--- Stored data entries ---
@[simp] theorem State.sendEvent_frame3 (s : State) (who : Consumer) (n : Nat) (body : List Score) :
    (s.sendEvent who n body).dm = s.dm ∧ (s.sendEvent who n body).cf = s.cf ∧ (s.sendEvent who n body).pw = s.pw ∧
    (s.sendEvent who n body).th = s.th := by
  and_intros <;> (unfold State.sendEvent; repeat' (first | with_reducible rfl | (simp; done) | split | with_reducible refine (foldl_inv _ _ _ _ (fun _ _ => ?_)).trans ?_ | (dsimp only; first | split | with_reducible refine (foldl_inv _ _ _ _ (fun _ _ => ?_)).trans ?_)))

@[simp] theorem State.deliverEvent_parts (s : State) (rs : List Report) :
    (s.deliverEvent rs).regs.setA = s.regs.setA ∧ (s.deliverEvent rs).regs.setB = s.regs.setB ∧
    (s.deliverEvent rs).regs.one = s.regs.one ∧ (s.deliverEvent rs).regs.rsvd = s.regs.rsvd ∧
    (s.deliverEvent rs).regs.waiting = s.regs.waiting ∧ (s.deliverEvent rs).regs.stale = s.regs.stale ∧
    (s.deliverEvent rs).regs.posted = s.regs.posted := by
  and_intros <;> (unfold State.deliverEvent; repeat' (first | with_reducible rfl | (simp; done) | split | with_reducible refine (State.regs_setA_foldl _ _ _ (fun _ _ => ?_)).trans ?_ | with_reducible refine (State.regs_setB_foldl _ _ _ (fun _ _ => ?_)).trans ?_ | with_reducible refine (State.regs_one_foldl _ _ _ (fun _ _ => ?_)).trans ?_ | with_reducible refine (State.regs_rsvd_foldl _ _ _ (fun _ _ => ?_)).trans ?_ | with_reducible refine (State.regs_waiting_foldl _ _ _ (fun _ _ => ?_)).trans ?_ | with_reducible refine (State.regs_stale_foldl _ _ _ (fun _ _ => ?_)).trans ?_ | with_reducible refine (State.regs_posted_foldl _ _ _ (fun _ _ => ?_)).trans ?_ | with_reducible refine (State.fd_mem_foldl _ _ _ (fun _ _ => ?_)).trans ?_ | with_reducible refine (State.dm_sram_foldl _ _ _ (fun _ _ => ?_)).trans ?_ | with_reducible refine (State.sq_frameNo_foldl _ _ _ (fun _ _ => ?_)).trans ?_ | with_reducible refine (State.sq_inScan_foldl _ _ _ (fun _ _ => ?_)).trans ?_ | with_reducible refine (State.sq_nextBoundary_foldl _ _ _ (fun _ _ => ?_)).trans ?_ | with_reducible refine (State.pw_gate_foldl _ _ _ (fun _ _ => ?_)).trans ?_ | (dsimp only; first | split | with_reducible refine (State.regs_setA_foldl _ _ _ (fun _ _ => ?_)).trans ?_ | with_reducible refine (State.regs_setB_foldl _ _ _ (fun _ _ => ?_)).trans ?_ | with_reducible refine (State.regs_one_foldl _ _ _ (fun _ _ => ?_)).trans ?_ | with_reducible refine (State.regs_rsvd_foldl _ _ _ (fun _ _ => ?_)).trans ?_ | with_reducible refine (State.regs_waiting_foldl _ _ _ (fun _ _ => ?_)).trans ?_ | with_reducible refine (State.regs_stale_foldl _ _ _ (fun _ _ => ?_)).trans ?_ | with_reducible refine (State.regs_posted_foldl _ _ _ (fun _ _ => ?_)).trans ?_ | with_reducible refine (State.fd_mem_foldl _ _ _ (fun _ _ => ?_)).trans ?_ | with_reducible refine (State.dm_sram_foldl _ _ _ (fun _ _ => ?_)).trans ?_ | with_reducible refine (State.sq_frameNo_foldl _ _ _ (fun _ _ => ?_)).trans ?_ | with_reducible refine (State.sq_inScan_foldl _ _ _ (fun _ _ => ?_)).trans ?_ | with_reducible refine (State.sq_nextBoundary_foldl _ _ _ (fun _ _ => ?_)).trans ?_ | with_reducible refine (State.pw_gate_foldl _ _ _ (fun _ _ => ?_)).trans ?_)))

@[simp] theorem State.closeMerge_parts (s : State) (w : EvWindow) :
    (s.closeMerge w).regs.setA = s.regs.setA ∧ (s.closeMerge w).regs.setB = s.regs.setB ∧
    (s.closeMerge w).regs.one = s.regs.one ∧ (s.closeMerge w).regs.rsvd = s.regs.rsvd ∧
    (s.closeMerge w).regs.waiting = s.regs.waiting ∧ (s.closeMerge w).regs.stale = s.regs.stale ∧
    (s.closeMerge w).regs.posted = s.regs.posted := by
  and_intros <;> (unfold State.closeMerge; repeat' (first | with_reducible rfl | (simp; done) | split | with_reducible refine (State.regs_setA_foldl _ _ _ (fun _ _ => ?_)).trans ?_ | with_reducible refine (State.regs_setB_foldl _ _ _ (fun _ _ => ?_)).trans ?_ | with_reducible refine (State.regs_one_foldl _ _ _ (fun _ _ => ?_)).trans ?_ | with_reducible refine (State.regs_rsvd_foldl _ _ _ (fun _ _ => ?_)).trans ?_ | with_reducible refine (State.regs_waiting_foldl _ _ _ (fun _ _ => ?_)).trans ?_ | with_reducible refine (State.regs_stale_foldl _ _ _ (fun _ _ => ?_)).trans ?_ | with_reducible refine (State.regs_posted_foldl _ _ _ (fun _ _ => ?_)).trans ?_ | with_reducible refine (State.fd_mem_foldl _ _ _ (fun _ _ => ?_)).trans ?_ | with_reducible refine (State.dm_sram_foldl _ _ _ (fun _ _ => ?_)).trans ?_ | with_reducible refine (State.sq_frameNo_foldl _ _ _ (fun _ _ => ?_)).trans ?_ | with_reducible refine (State.sq_inScan_foldl _ _ _ (fun _ _ => ?_)).trans ?_ | with_reducible refine (State.sq_nextBoundary_foldl _ _ _ (fun _ _ => ?_)).trans ?_ | with_reducible refine (State.pw_gate_foldl _ _ _ (fun _ _ => ?_)).trans ?_ | (dsimp only; first | split | with_reducible refine (State.regs_setA_foldl _ _ _ (fun _ _ => ?_)).trans ?_ | with_reducible refine (State.regs_setB_foldl _ _ _ (fun _ _ => ?_)).trans ?_ | with_reducible refine (State.regs_one_foldl _ _ _ (fun _ _ => ?_)).trans ?_ | with_reducible refine (State.regs_rsvd_foldl _ _ _ (fun _ _ => ?_)).trans ?_ | with_reducible refine (State.regs_waiting_foldl _ _ _ (fun _ _ => ?_)).trans ?_ | with_reducible refine (State.regs_stale_foldl _ _ _ (fun _ _ => ?_)).trans ?_ | with_reducible refine (State.regs_posted_foldl _ _ _ (fun _ _ => ?_)).trans ?_ | with_reducible refine (State.fd_mem_foldl _ _ _ (fun _ _ => ?_)).trans ?_ | with_reducible refine (State.dm_sram_foldl _ _ _ (fun _ _ => ?_)).trans ?_ | with_reducible refine (State.sq_frameNo_foldl _ _ _ (fun _ _ => ?_)).trans ?_ | with_reducible refine (State.sq_inScan_foldl _ _ _ (fun _ _ => ?_)).trans ?_ | with_reducible refine (State.sq_nextBoundary_foldl _ _ _ (fun _ _ => ?_)).trans ?_ | with_reducible refine (State.pw_gate_foldl _ _ _ (fun _ _ => ?_)).trans ?_)))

--- GOAL OF THE EXERCISE ---
Starting at the line that has "(s.closeMerge w).regs.one = s.regs.one" in the records above, restate word for word every line until the one that has "(s.closeMerge w).regs.posted = s.regs.posted", and include that one as well.

--- ANSWER FOR THIS EXERCISE ---
    (s.closeMerge w).regs.one = s.regs.one ∧ (s.closeMerge w).regs.rsvd = s.regs.rsvd ∧
    (s.closeMerge w).regs.waiting = s.regs.waiting ∧ (s.closeMerge w).regs.stale = s.regs.stale ∧
    (s.closeMerge w).regs.posted = s.regs.posted := by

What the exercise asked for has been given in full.